Fig 2: Thoracic ultrasound revealing hemothorax, characterized by a heterogeneous fluid collection in the lung's dependent portion, in a patient with a history of trauma.
This also helps identify areas for drainage or surgical treatment.

Ultrasound can detect pulmonary contusions as subpleural, irregular hypoechoic lesions with either indistinct or sharp margins. Some contusions may also appear as multiple B-lines, resembling those seen in alveolar-interstitial syndrome.

Fig 3: Subpleural irregular hypoechoic area following blunt trauma, suggestive of pulmonary contusion.

Pneumothorax, whether traumatic or nontraumatic, is characterized by the alternating presence and absence of lung sliding. The point where the healthy sliding lung meets the absent sliding in pneumothorax is referred to as the lung point. The more lateral or posterior the lung point on the thoracic wall, the larger the pneumothorax.

In M-mode (motion-mode), the absence of lung sliding is represented by the bar-code sign, which appears as uniform horizontal straight lines below the pleura, replacing the normal grainy appearance of the underlying lung.

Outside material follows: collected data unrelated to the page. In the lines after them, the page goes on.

-- ==== Sys2Proof/Machine/Float.lean ====
section
/-! DEFINITION. Floating formats, exact values and RoundTo (R31, R39 to R45), and the arithmetic the vector
pipe, the engines and the memory ports share. -/

namespace Sys2Proof

/-- Low `w` bits of a number. -/
def lowBits (w n : Nat) : Nat := n % 2 ^ w

/-- An integer in two's complement of width `w`, as its bits. -/
def wrapInt (w : Nat) (i : Int) : Nat := (i % (2 ^ w : Int)).toNat

/-- The signed value of the low `w` bits. -/
def signedOf (w n : Nat) : Int :=
  let m := n % 2 ^ w
  if m < 2 ^ (w - 1) then (m : Int) else (m : Int) - 2 ^ w

/-- A finite value ±m × 2^e; zero keeps its sign. -/
structure Dyadic where
  neg : Bool
  m : Nat
  e : Int
  deriving DecidableEq, Repr

/-- A value of a floating format. -/
inductive Num where
  | nan (signalling : Bool)
  | inf (neg : Bool)
  | fin (d : Dyadic)
  deriving DecidableEq, Repr

/-- The parameters of a floating format: exponent and fraction bits, bias, whether it has infinities, whether
its all-ones exponent with all-ones fraction is NaN (E4M3). -/
structure FloatParams where
  ebits : Nat
  fbits : Nat
  bias : Nat
  hasInf : Bool
  nanTop : Bool
  deriving DecidableEq, Repr

/-- R31, R39, R44.  Formats that are not floating get FP32's parameters, which nothing uses. -/
def Fmt.params : Fmt → FloatParams
  | .bf16 => ⟨8, 7, 127, true, false⟩
  | .fp16 => ⟨5, 10, 15, true, false⟩
  | .e4m3 => ⟨4, 3, 7, false, true⟩
  | .e5m2 => ⟨5, 2, 15, true, false⟩
  | .e2m3 => ⟨2, 3, 1, false, false⟩
  | .e3m2 => ⟨3, 2, 3, false, false⟩
  | .e2m1 => ⟨2, 1, 1, false, false⟩
  | _ => ⟨8, 23, 127, true, false⟩

def FloatParams.width (p : FloatParams) : Nat := 1 + p.ebits + p.fbits

/-- Exponent of the least subnormal. -/
def FloatParams.qmin (p : FloatParams) : Int := 1 - (p.bias : Int) - (p.fbits : Int)

/-- The largest finite magnitude's bits without sign (R44, R45). -/
def FloatParams.maxBits (p : FloatParams) : Nat :=
  if p.hasInf then (2 ^ p.ebits - 1) * 2 ^ p.fbits - 1
  else if p.nanTop then 2 ^ (p.ebits + p.fbits) - 2
  else 2 ^ (p.ebits + p.fbits) - 1

/-- The value of magnitude bits without sign. -/
def FloatParams.magnitude (p : FloatParams) (bits : Nat) : Nat × Int :=
  let ex := bits / 2 ^ p.fbits
  let fr := bits % 2 ^ p.fbits
  if ex = 0 then (fr, p.qmin) else (2 ^ p.fbits + fr, p.qmin + (ex : Int) - 1)

/-- R39, R44: the value of an encoding. -/
def FloatParams.decode (p : FloatParams) (bits : Nat) : Num :=
  let neg := bits / 2 ^ (p.ebits + p.fbits) % 2 = 1
  let mag := bits % 2 ^ (p.ebits + p.fbits)
  let ex := mag / 2 ^ p.fbits
  let fr := mag % 2 ^ p.fbits
  if p.hasInf && ex == 2 ^ p.ebits - 1 then
    if fr = 0 then .inf neg else .nan (fr / 2 ^ (p.fbits - 1) == 0)
  else if p.nanTop && mag == 2 ^ (p.ebits + p.fbits) - 1 then .nan false
  else
    let v := p.magnitude mag
    .fin ⟨neg, v.1, v.2⟩

def FloatParams.signBit (p : FloatParams) (neg : Bool) : Nat :=
  if neg then 2 ^ (p.ebits + p.fbits) else 0

/-- R41, R44: the bits a NaN result becomes; formats without NaN give their largest magnitude. -/
def FloatParams.nanBits (p : FloatParams) : Nat :=
  if p.hasInf then (2 ^ p.ebits - 1) * 2 ^ p.fbits + 2 ^ (p.fbits - 1)
  else if p.nanTop then 2 ^ (p.ebits + p.fbits) - 1
  else p.maxBits

/-- The bits of infinity of a format that has one. -/
def FloatParams.infBits (p : FloatParams) : Nat := (2 ^ p.ebits - 1) * 2 ^ p.fbits

/-- Bit length. -/
def bitLength (n : Nat) : Nat := if n = 0 then 0 else n.log2 + 1

/-- m × 2^(-s) rounded to an integer in a mode, and whether it was inexact (R40). -/
def roundShift (r : Rnd) (neg : Bool) (m s : Nat) : Nat × Bool :=
  let q := m / 2 ^ s
  let rem := m % 2 ^ s
  let half := 2 ^ s / 2
  let up : Bool := match r with
    | .rne => s != 0 && (rem > half || (rem == half && q % 2 == 1))
    | .rtz => false
    | .rup => !neg && rem != 0
    | .rdn => neg && rem != 0
  (if up then q + 1 else q, rem != 0)

/-- m × 2^e rounded to a multiple of 2^q, in units of 2^q, and whether it was inexact. -/
def roundUnits (r : Rnd) (neg : Bool) (m : Nat) (e q : Int) : Nat × Bool :=
  if q ≤ e then (m * 2 ^ (e - q).toNat, false)
  else roundShift r neg m (q - e).toNat

/-- Whether a × 2^i is greater than b × 2^j. -/
def dyadicGt (a : Nat) (i : Int) (b : Nat) (j : Int) : Bool :=
  if i ≤ j then decide (a > b * 2 ^ (j - i).toNat) else decide (a * 2 ^ (i - j).toNat > b)

/-- The overflow result of R42 to R45. -/
def FloatParams.overflow (p : FloatParams) (r : Rnd) (neg : Bool) : Nat :=
  let toInf : Bool := match r with
    | .rne => true
    | .rtz => false
    | .rup => !neg
    | .rdn => neg
  p.signBit neg + (if p.hasInf && toInf then p.infBits else p.maxBits)

/-- RoundTo of a finite value into a floating format (R39 to R42, R44, R45). -/
def FloatParams.round (p : FloatParams) (r : Rnd) (d : Dyadic) : Nat × Flags :=
  if d.m = 0 then (p.signBit d.neg, 0)
  else
    let top : Int := (bitLength d.m : Int) - 1 + d.e
    let qu : Int := top - p.fbits
    let q : Int := max qu p.qmin
    let (units, inexact) := roundUnits r d.neg d.m d.e q
    let mx := p.magnitude p.maxBits
    if dyadicGt units q mx.1 mx.2 then (p.overflow r d.neg, flagOF ||| flagNX)
    else
      let (uu, _) := roundUnits r d.neg d.m d.e qu
      let tiny : Bool := dyadicGt 1 (1 - (p.bias : Int)) uu qu
      (p.signBit d.neg + ((q - p.qmin).toNat * 2 ^ p.fbits + units),
        (if inexact then flagNX else 0) ||| (if tiny && inexact then flagUF else 0))

/-- R41, R44: a value of any kind into a floating format, as a conversion writes it. -/
def FloatParams.ofNum (p : FloatParams) (r : Rnd) : Num → Nat × Flags
  | .fin d => p.round r d
  | .nan s =>
      if p.hasInf || p.nanTop then (p.nanBits, if s then flagNV else 0) else (p.nanBits, flagNV)
  | .inf neg =>
      if p.hasInf then (p.signBit neg + p.infBits, 0)
      else if p.nanTop then (p.nanBits, flagNV)
      else (p.signBit neg + p.maxBits, flagNV)

/-- A NaN operand: whether it is signalling; none for a number. -/
def Num.nan? : Num → Option Bool
  | .nan s => some s
  | _ => none

def Num.isNan (x : Num) : Bool := x.nan?.isSome

def Num.isSnan (x : Num) : Bool := x.nan? == some true

def Num.neg : Num → Num
  | .nan s => .nan s
  | .inf n => .inf (!n)
  | .fin d => .fin { d with neg := !d.neg }

/-- The sign bit of a value. -/
def Num.sign : Num → Bool
  | .nan _ => false
  | .inf n => n
  | .fin d => d.neg

/-- The signed integer m of a dyadic. -/
def Dyadic.int (d : Dyadic) : Int := if d.neg then -(d.m : Int) else d.m

/-- The exact sum; an exact zero takes the sign of R39 (IEEE 754). -/
def Dyadic.add (r : Rnd) (a b : Dyadic) : Dyadic :=
  let e := min a.e b.e
  let s : Int := a.int * 2 ^ (a.e - e).toNat + b.int * 2 ^ (b.e - e).toNat
  if s = 0 then
    ⟨if a.m = 0 && b.m = 0 && a.neg == b.neg then a.neg else r == .rdn, 0, e⟩
  else ⟨decide (s < 0), s.natAbs, e⟩

def Dyadic.mul (a b : Dyadic) : Dyadic := ⟨a.neg != b.neg, a.m * b.m, a.e + b.e⟩

/-- The NaN result of an operation on operands of which one is NaN (R41, R42). -/
def FloatParams.quiet (p : FloatParams) (signalling : Bool) : Nat × Flags :=
  (p.nanBits, if signalling then flagNV else 0)

/-- The result of an invalid operation. -/
def FloatParams.invalid (p : FloatParams) : Nat × Flags := (p.nanBits, flagNV)

def FloatParams.inf (p : FloatParams) (neg : Bool) : Nat × Flags := (p.signBit neg + p.infBits, 0)

/-- a + b of two values that are no NaN. -/
def FloatParams.addNum (p : FloatParams) (r : Rnd) : Num → Num → Nat × Flags
  | .inf a, .inf b => if a == b then p.inf a else p.invalid
  | .inf a, _ => p.inf a
  | _, .inf b => p.inf b
  | .fin a, .fin b => p.round r (a.add r b)
  | _, _ => p.invalid

/-- RoundTo(a + b) (R296). -/
def FloatParams.add (p : FloatParams) (r : Rnd) (a b : Num) : Nat × Flags :=
  if a.isNan || b.isNan then p.quiet (a.isSnan || b.isSnan) else p.addNum r a b

/-- The exact product of two values that are no NaN; none when it is 0 × ∞. -/
def Num.mul : Num → Num → Option Num
  | .fin a, .fin b => some (.fin (a.mul b))
  | .inf a, .inf b => some (.inf (a != b))
  | .inf a, .fin b => if b.m = 0 then none else some (.inf (a != b.neg))
  | .fin a, .inf b => if a.m = 0 then none else some (.inf (a.neg != b))
  | _, _ => none

/-- RoundTo(a × b) (R296). -/
def FloatParams.mul (p : FloatParams) (r : Rnd) (a b : Num) : Nat × Flags :=
  if a.isNan || b.isNan then p.quiet (a.isSnan || b.isSnan)
  else match Num.mul a b with
    | none => p.invalid
    | some (.fin d) => p.round r d
    | some x => p.ofNum r x

/-- RoundTo(a × b + c) (R297). -/
def FloatParams.fma (p : FloatParams) (r : Rnd) (a b c : Num) : Nat × Flags :=
  if a.isNan || b.isNan then
    p.quiet (a.isSnan || b.isSnan || c.isSnan)
  else match Num.mul a b with
    | none => p.invalid
    | some x => if c.isNan then p.quiet c.isSnan else p.addNum r x c

/-- Order of two values that are no NaN: -1, 0 or 1. -/
def Num.cmp (a b : Num) : Int :=
  match a, b with
  | .inf x, .inf y => if x == y then 0 else if x then -1 else 1
  | .inf x, _ => if x then -1 else 1
  | _, .inf y => if y then 1 else -1
  | .fin x, .fin y =>
      let e := min x.e y.e
      let s : Int := x.int * 2 ^ (x.e - e).toNat - y.int * 2 ^ (y.e - e).toNat
      if s < 0 then -1 else if s = 0 then 0 else 1
  | _, _ => 0

/-- R158 on floating operands. -/
def Cc.floatHolds (cc : Cc) (a b : Num) : Bool :=
  let un := a.isNan || b.isNan
  let c := a.cmp b
  match cc with
  | .eq => !un && c == 0
  | .ne => un || c != 0
  | .lt => !un && decide (c < 0)
  | .ge => !un && decide (c ≥ 0)
  | .le => !un && decide (c ≤ 0)
  | .gt => !un && decide (c > 0)
  | .un => un
  | .ltn | .gen | .len | .gtn => false

/-- R158 on integer operands given as their signed and unsigned values. -/
def Cc.intHolds (cc : Cc) (sa sb : Int) (ua ub : Nat) : Bool :=
  match cc with
  | .eq => ua == ub
  | .ne => ua != ub
  | .lt => decide (sa < sb)
  | .ge => decide (sa ≥ sb)
  | .le => decide (sa ≤ sb)
  | .gt => decide (sa > sb)
  | .ltn => decide (ua < ub)
  | .gen => decide (ua ≥ ub)
  | .len => decide (ua ≤ ub)
  | .gtn => decide (ua > ub)
  | .un => false

/-- −0 before +0, else by value: the order VMIN and VMAX choose by (R296). -/
def Num.lessForMin (a b : Num) : Bool :=
  match a, b with
  | .fin x, .fin y =>
      if x.m = 0 && y.m = 0 then x.neg && !y.neg else decide (a.cmp b < 0)
  | _, _ => decide (a.cmp b < 0)

/-- VMIN and VMAX: one operand's bits unrounded (R296). -/
def FloatParams.minMax (p : FloatParams) (isMax : Bool) (x y : Nat) : Nat × Flags :=
  let a := p.decode x
  let b := p.decode y
  match a.nan?, b.nan? with
  | some s, some t => (p.nanBits, if s || t then flagNV else 0)
  | some s, none => (y, if s then flagNV else 0)
  | none, some t => (x, if t then flagNV else 0)
  | none, none =>
      let takeB := if isMax then a.lessForMin b else b.lessForMin a
      (if takeB then y else x, 0)

/-- A value rounded to an integer (R40). -/
def Dyadic.toInt (r : Rnd) (d : Dyadic) : Int × Bool :=
  let (u, inexact) := roundUnits r d.neg d.m d.e 0
  (if d.neg then -(u : Int) else u, inexact)

/-- Floating to a two's-complement integer of width `w` (R275). -/
def numToInt (w : Nat) (r : Rnd) : Num → Nat × Flags
  | .nan _ => (0, flagNV)
  | .inf neg => (if neg then 2 ^ (w - 1) else 2 ^ (w - 1) - 1, flagNV)
  | .fin d =>
      let (i, inexact) := d.toInt r
      if i > 2 ^ (w - 1) - 1 then (2 ^ (w - 1) - 1, flagNV)
      else if i < -(2 ^ (w - 1)) then (2 ^ (w - 1), flagNV)
      else (wrapInt w i, if inexact then flagNX else 0)

/-- An integer as an exact value. -/
def Num.ofInt (i : Int) : Num := .fin ⟨decide (i < 0), i.natAbs, 0⟩

/-- Integer to integer with saturation (R275). -/
def satInt (w : Nat) (i : Int) : Nat × Flags :=
  if i > 2 ^ (w - 1) - 1 then (2 ^ (w - 1) - 1, flagOF)
  else if i < -(2 ^ (w - 1)) then (2 ^ (w - 1), flagOF)
  else (wrapInt w i, 0)

/-- Width of an integer format. -/
def Fmt.intWidth : Fmt → Nat
  | .i32 => 32
  | .i16 => 16
  | _ => 8

/-- R289: bits of an element in a register. -/
def Fmt.elemWidth (f : Fmt) : Nat := 2048 / f.perRow

/-- The value bits of an element, without the bits that are ignored on read (R289). -/
def Fmt.valueWidth : Fmt → Nat
  | .e2m3 | .e3m2 | .bi6 => 6
  | .e2m1 | .bi4 => 4
  | f => f.elemWidth

/-- What an element of a floating or integer format holds. -/
def Fmt.num (f : Fmt) (bits : Nat) : Num :=
  if f.isInt then .ofInt (signedOf f.intWidth bits)
  else f.params.decode (bits % 2 ^ f.valueWidth)

/-- Convert an element by the rows of R275 that involve no block format. -/
def convertNum (fd : Fmt) (r : Rnd) (x : Num) : Nat × Flags :=
  if fd.isInt then numToInt fd.intWidth r x else fd.params.ofNum r x

/-- Convert an element's bits between formats; equal formats copy bit for bit (R303), without the bits that an element
does not use (R289). -/
def convertElem (fd fs : Fmt) (r : Rnd) (bits : Nat) : Nat × Flags :=
  if fd = fs then (bits % 2 ^ fd.valueWidth, 0)
  else if fs.isInt && fd.isInt then satInt fd.intWidth (signedOf fs.intWidth bits)
  else convertNum fd r (fs.num bits)

end Sys2Proof
end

In an infectious context, abolished lung sliding may also suggest pneumonia, particularly if accompanied by consolidation with air bronchogram (hyperechoic foci) and localized B-lines.

Fig 4: Hypoechoic area with multiple moving hyperechoic foci (air bronchogram) and associated pleural effusion, suggestive of pneumonia.
If the lung is completely consolidated, its appearance mimics the liver, a phenomenon known as "hepatization". Resorptive atelectasis appears similar to pneumonia; however, the air bronchogram remains static. The presence of a lung pulse in a non-inflating lung is another finding that helps distinguish pneumonia from atelectasis.

Although the A-profile is a normal finding, in non-traumatic acute dyspnea, pulmonary embolism must be ruled out. This involves assessing for thrombosed leg veins or confirming the diagnosis with a CT scan. Multifocal, triangular, heterogeneous hypoechoic lesions may indicate pulmonary infarctions.

Asthma or an acute exacerbation of chronic obstructive pulmonary disease may also present with an A-profile, as their pathophysiology involves airflow obstruction, which is not detectable on ultrasound.

Lung sliding with diffuse bilateral B-lines suggests interstitial pulmonary edema.

Cardiac findings can support the diagnosis of pulmonary thromboembolism, particularly when there are signs of right ventricular dysfunction, such as dilatation. If pulmonary edema is of cardiac origin, signs of cardiac dysfunction will also be present and easily detectable.